[Start of Attachment]
-- ==== Sys2Proof/Machine/Packet.lean ====
section
/-!
DEFINITION. Packets, frames and messages: the packet header of R118 as a structure, a received packet as the bytes of
the wire, the messages whose bytes are signed or wrapped as their bytes, the other messages by their fields.
-/

namespace Sys2Proof.Machine

/-- The packet header (R118); `resBits` collects the header's reserved bits. -/
structure Hdr where
  typ : BitVec 4 := 0
  prot : BitVec 2 := 0
  hop : Bool := false
  res0 : Bool := false
  dst : BitVec 10 := 0
  keyEp : BitVec 6 := 0
  src : BitVec 10 := 0
  facet : BitVec 2 := 0
  res1 : BitVec 4 := 0
  seq : Word := 0
  image : Word := 0
  len : BitVec 16 := 0
  ver : BitVec 2 := 1
  geode : Bool := false
  last : Bool := false
  res2 : BitVec 4 := 0
  deriving DecidableEq, Repr

/-- A packet as it arrives (R117): `framed` says that it ran from /S/ to /T/ with no framing error, `wire` are its
bytes, header, payload, tag and CRC. -/
structure RxPacket where
  framed : Bool
  wire : List Byte
  deriving DecidableEq, Repr

/-- The lane marker of one lane (R112), with the characters by which it came later than the earliest lane's. -/
structure LaneMarker where
  lane : Fin 4
  m0 : Byte
  m1 : Byte
  skew : Nat
  deriving DecidableEq, Repr

/-- A request that a DisplayPort source sends over AUX (R101 to R104). Rates are the codes of `LAN_DPLINK.RATE`. -/
inductive DpAux where
  | begin (rate : Fin 4) (lanes : Nat)
  /-- A clock recovery or equalisation attempt with the training pattern TPS1 to TPS4 that the source sends. -/
  | clockRecovery (tps : Nat) (ok : Bool)
  | equalisation (tps : Nat) (ok : Bool) (maxSwing maxPre : Nat)
  | readCaps
  /-- What the DPCD says of stream compression, error correction and multi-stream transport. -/
  | readSupport
  | readAdjust
  | readLaneStatus
  | readEdid (offset : Nat) (length : Nat)
  | readHdcp
  deriving DecidableEq, Repr

/-- What a receiver answers to an AUX request (R102, R103). -/
inductive AuxReply where
  | ack
  | caps (maxRate maxLanes rdInterval : Nat)
  | support (dsc fec mst : Bool)
  | adjust (swing pre : Nat)
  | laneStatus (locked : BitVec 4) (aligned : Bool)
  | edid (bytes : List Byte)
  | hdcpNotCapable
  deriving DecidableEq, Repr

/-- A service-lane frame (R106): its length in bytes, whether its check sequence holds, and whether its address is the
device's own. -/
structure SvcFrame where
  length : Nat
  fcsOk : Bool
  toDevice : Bool
  deriving DecidableEq, Repr

/-- The contents of an ENUM (R134). -/
structure EnumMsg where
  wallId : BitVec 64
  planSerial : Word
  head : Byte
  chain : Byte
  tiles : Byte
  endB : Bool
  hops : Nat
  deriving DecidableEq, Repr

/-- A JOIN (R136, R370): its 488 bytes. -/
structure JoinMsg where
  bytes : List Byte
  deriving DecidableEq, Repr

/-- The contents of an ASSIGN (R136). -/
structure AssignMsg where
  serial : Serial
  id : BitVec 10
  pos : Nat
  chain : Fin 8
  deriving DecidableEq, Repr

/-- One live-register write of a CTRL packet or a management frame. -/
structure RegWrite where
  addr : Word
  value : Word
  deriving DecidableEq, Repr

/-- The CRC-protected fields of a STATUS (R138), as the register words it holds. -/
structure StatusMsg where
  src : BitVec 10 := 0
  bootStat : Word := 0
  pstatA : Word := 0
  pstatB : Word := 0
  errA : Word := 0
  errB : Word := 0
  dedup : Word := 0
  concealed : Word := 0
  lampFaults : Word := 0
  hottest : BitVec 16 := 0
  suspect : BitVec 8 := 0
  variant : BitVec 8 := 0
  epoch : Word := 0
  lastImage : Word := 0
  lnkId : Word := 0
  deriving DecidableEq, Repr

/-- The contents of a SYNC (R305, KIND 0). Times of TB0 stand in units of 1/256 ns modulo 2^40; offsets and period in
units of 1/16 ns. `badField` says that a reserved bit is set. -/
structure SyncMsg where
  kind : Nat := 0
  hops : Nat := 1
  valid : BitVec 4 := 0
  endB : Bool := false
  back : Bool := false
  settled : Bool := false
  seqId : Nat := 0
  tTx : Nat := 0
  tRx : Nat := 0
  tb1Diff : Nat := 0
  tb2Diff : Nat := 0
  tb3Diff : Nat := 0
  frame : Word := 0
  fb : Nat := 0
  period : Nat := 0
  ofs : List Nat := []
  wraps : Word := 0
  badField : Bool := false
  deriving DecidableEq, Repr

/-- A Head heartbeat (R322). -/
structure HeartMsg where
  endB : Bool
  duty : Nat
  ilkOut : Bool := false
  ilkIn : Bool := false
  peer : Bool := false
  ward : Bool := false
  yield : Bool := false
  conv : BitVec 4 := 0
  ready : Bool := false
  term : Word := 0
  pair : BitVec 64 := 0
  frame : Word := 0
  copy : Word := 0
  variant : Nat := 0
  sigFrame : Word := 0
  sigs : List Word := []
  epoch : Word := 0
  deriving DecidableEq, Repr

/-- A verdict of the Warden (R324). -/
structure VerdictMsg where
  owner : Nat
  aliveA : Bool := false
  aliveB : Bool := false
  ilkA : Bool := false
  ilkB : Bool := false
  term : Word := 0
  pair : BitVec 64 := 0
  deriving DecidableEq, Repr

/-- A Tile of the roster (R335) and its enrolment (R373): its enrolment key, the key epochs it has acknowledged, whether
an ASSIGN has been sent, whether an answer is awaited, and the count of keys wrapped for it (R372). -/
structure RosterEntry where
  id : BitVec 10
  serial : Serial
  chain : Fin 8
  pos : Nat
  ek : Option Key := none
  acks : List Nat := []
  assigned : Bool := false
  waiting : Bool := false
  wraps : Nat := 0
  deriving DecidableEq, Repr

/-- The records of a state copy (R335): variant and pending variant, roster, keys by chain and epoch with the epoch in force
and the next one with its switch image, frame and image, and the check record. -/
structure CopyRecords where
  variant : Nat := 0
  pendVariant : Option (Nat × Word) := none
  failed : List HealthItem := []
  roster : List RosterEntry := []
  keys : List ((Nat × Nat) × Key) := []
  curEp : Nat := 0
  nextEp : Option (Nat × Word) := none
  frame : Word := 0
  image : Word := 0
  cfgEpoch : Word := 0
  geodeSet : Nat := 31
  geodeCounter : BitVec 64 := 0
  deriving DecidableEq, Repr

/-- A part of a state copy (R335): its header, the bytes of its body, in the last part the digest over all bodies, and what
the bodies of its copy hold, whose coding the spec does not give. -/
structure CopyPart where
  epoch : Word
  part : Nat
  parts : Nat
  term : Word
  body : List Byte := []
  digest : BitVec 384 := 0
  recs : CopyRecords := {}
  deriving DecidableEq, Repr

/-- A KEYX message (R372): the SRC of its packet and its 496 bytes. `holds` says that the sender, a Head, already holds the
chain keys of the shared rings (R374, R451); the spec gives no byte for it. -/
structure KeyxMsg where
  src : BitVec 10
  bytes : List Byte
  holds : Bool := false
  deriving DecidableEq, Repr

/-- An update payload or frame (R394); `data` are the block's bytes. -/
structure UpdMsg where
  kind : Nat
  pkg : BitVec 64
  arg : Nat
  count : Nat
  data : List Byte := []
  deriving DecidableEq, Repr

/-- What the boot ROM reads in a bank whose package is whole (R392, R399): its images and its regions. -/
structure BankCheck where
  bank : Bank
  factory : Option FactoryRegion := none
  pattern : Option PatternRegion := none
  deriving DecidableEq, Repr

/-- A Geode command (R180): its 128 bytes. -/
structure GeodeMsg where
  bytes : List Byte
  deriving DecidableEq, Repr

/-- A signed command of R383 or R384: the signer's certificate, the bytes that it signs beside what the rule names, the
signature. -/
structure SignedCmd where
  cert : List Byte
  body : List Byte
  sig : List Byte
  deriving DecidableEq, Repr

/-- A management frame on the service port (R380, R381), or the answer that a Tile relays back. -/
inductive MgmtOp where
  | read (addr : Word)
  | write (addr : Word) (value : Word)
  | mem (a : MemAccess)
  | update (m : UpdMsg)
  | verdict (v : VerdictMsg)
  | answer (data : Word) (error : Bool)
  deriving DecidableEq, Repr

/-- A reading of a lamp's headroom in mV (R270), by sink index and row in the band. -/
structure LampSample where
  sink : Fin 3072
  row : Fin 64
  mv : Nat
  deriving DecidableEq, Repr

/-- A master as its announce messages describe it (R317): the port that sends them and the quantities that the default best
master clock algorithm compares. -/
structure PtpMaster where
  source : BitVec 80
  priority1 : Byte
  clockClass : Byte
  accuracy : Byte
  variance : BitVec 16
  priority2 : Byte
  grandmaster : BitVec 64
  stepsRemoved : BitVec 16
  deriving DecidableEq, Repr

/-- An IEEE 1588 message on the service lane (R317), of a domain and a sender. Times are the master's, in units of 1/256 ns; a
Sync without an origin time is the first of two steps. -/
inductive PtpMsg where
  | announce (domain : Byte) (m : PtpMaster)
  | sync (domain : Byte) (source : BitVec 80) (seq : BitVec 16) (origin : Option Nat) (sub : Fin 256)
  | followUp (domain : Byte) (source : BitVec 80) (seq : BitVec 16) (origin : Nat)
  | delayResp (domain : Byte) (source : BitVec 80) (seq : BitVec 16) (receipt : Nat)
  deriving DecidableEq, Repr

/-- A session setup (R380): the other side's certificate and ephemeral public key, the rest of the transcript, and its
signature. -/
structure SessionMsg where
  cert : List Byte
  pub : List Byte
  transcript : List Byte
  sig : List Byte
  deriving DecidableEq, Repr

/-- A frame within a session (R380): its counter, its ciphertext and tag, and what the plaintext asks, whose coding the spec
does not give. -/
structure SessionFrame where
  session : Nat
  counter : BitVec 64
  cipher : List Byte
  tag : List Byte
  deriving DecidableEq, Repr

/-- The contents of a packet that the device sends. -/
inductive Body where
  | bytes (l : List Byte)
  /-- The payload that the encoder holds, or will hold, for a slice of a Tile's image of a facet. -/
  | slice (facet tile k : Nat)
  | announce (variant : Nat) (first : Word)
  | status (m : StatusMsg)
  | enum (m : EnumMsg)
  | join (m : JoinMsg)
  | assign (m : AssignMsg)
  | keyx (m : KeyxMsg)
  | heart (m : HeartMsg)
  | verdict (m : VerdictMsg)
  | sync (m : SyncMsg)
  | copy (m : CopyPart)
  | geode (m : GeodeMsg) (target : Word)
  | blimit (limit : Nat) (target : Word)
  /-- Register writes with a target-mode commit at an image (R121, R425). -/
  | ctrl (writes : List RegWrite)
  | upd (m : UpdMsg)
  | relay (op : MgmtOp)
  | none
  deriving DecidableEq, Repr

/-- A packet that waits to be sent: out of which ports, its header before SEQ and key epoch are set, and its contents;
`due` is its scheduled instant in ns. -/
structure OutPkt where
  ports : List Nat
  hdr : Hdr
  body : Body
  due : Nat := 0
  /-- SEQ and key epoch are set: the packet has left by some port already. -/
  numbered : Bool := false
  deriving DecidableEq, Repr

/-- What the device puts on its outputs. A packet stands with the TXMASK under which it begins; a forwarded one with its
header at its start, and at its end with its bytes, where they are known, and whether /V/ ends it. A port's packets stand in
the order in which they leave, a forwarded one at its start. -/
inductive Emission where
  | packet (port : Nat) (mask : Nat) (hdr : Hdr) (body : Body) (key : Option Key)
  /-- A character that a Locked lane passes upward, with its control flag; none stands for the error flag (R92). -/
  | char (lane : Nat) (c : Option (Bool × Byte))
  | markers (port : Nat) (ms : List LaneMarker)
  | fwdStart (port : Nat) (hdr : Hdr)
  | fwdEnd (port : Nat) (stomped : Bool)
  | deliver (port : Nat) (hdr : Hdr) (payload : List Byte)
  | hpdPulse (receiver : Nat)
  | auxReply (receiver : Nat) (r : AuxReply)
  | svcToKeeper (length : Nat)
  /-- An IEEE 1588 delay request sent on the service lane (R317). -/
  | ptpDelayReq (seq : BitVec 16)
  /-- The base page of automatic negotiation that the service lane sends (R105). -/
  | svcPage (page : BitVec 16)
  /-- The device's part of a session setup (R380): its ephemeral public key, its certificate and its signature. -/
  | svcSession (session : Nat) (pub cert sig : List Byte)
  | svcReply (session : Nat) (data : Word) (error : Bool)
  | svcRelay (tile : BitVec 10) (data : Word) (error : Bool)
  | svcUpd (m : UpdMsg)
  deriving DecidableEq, Repr

end Sys2Proof.Machine
end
[End of Attachment]
- _WHAT YOU WILL DO_
Each line from the top of the data, up to and including the line that contains "lane : Fin 4", should be set down exactly.

- _REPLY_
-- ==== Sys2Proof/Machine/Packet.lean ====
section
/-!
DEFINITION. Packets, frames and messages: the packet header of R118 as a structure, a received packet as the bytes of
the wire, the messages whose bytes are signed or wrapped as their bytes, the other messages by their fields.
-/

namespace Sys2Proof.Machine

/-- The packet header (R118); `resBits` collects the header's reserved bits. -/
structure Hdr where
  typ : BitVec 4 := 0
  prot : BitVec 2 := 0
  hop : Bool := false
  res0 : Bool := false
  dst : BitVec 10 := 0
  keyEp : BitVec 6 := 0
  src : BitVec 10 := 0
  facet : BitVec 2 := 0
  res1 : BitVec 4 := 0
  seq : Word := 0
  image : Word := 0
  len : BitVec 16 := 0
  ver : BitVec 2 := 1
  geode : Bool := false
  last : Bool := false
  res2 : BitVec 4 := 0
  deriving DecidableEq, Repr

/-- A packet as it arrives (R117): `framed` says that it ran from /S/ to /T/ with no framing error, `wire` are its
bytes, header, payload, tag and CRC. -/
structure RxPacket where
  framed : Bool
  wire : List Byte
  deriving DecidableEq, Repr

/-- The lane marker of one lane (R112), with the characters by which it came later than the earliest lane's. -/
structure LaneMarker where
  lane : Fin 4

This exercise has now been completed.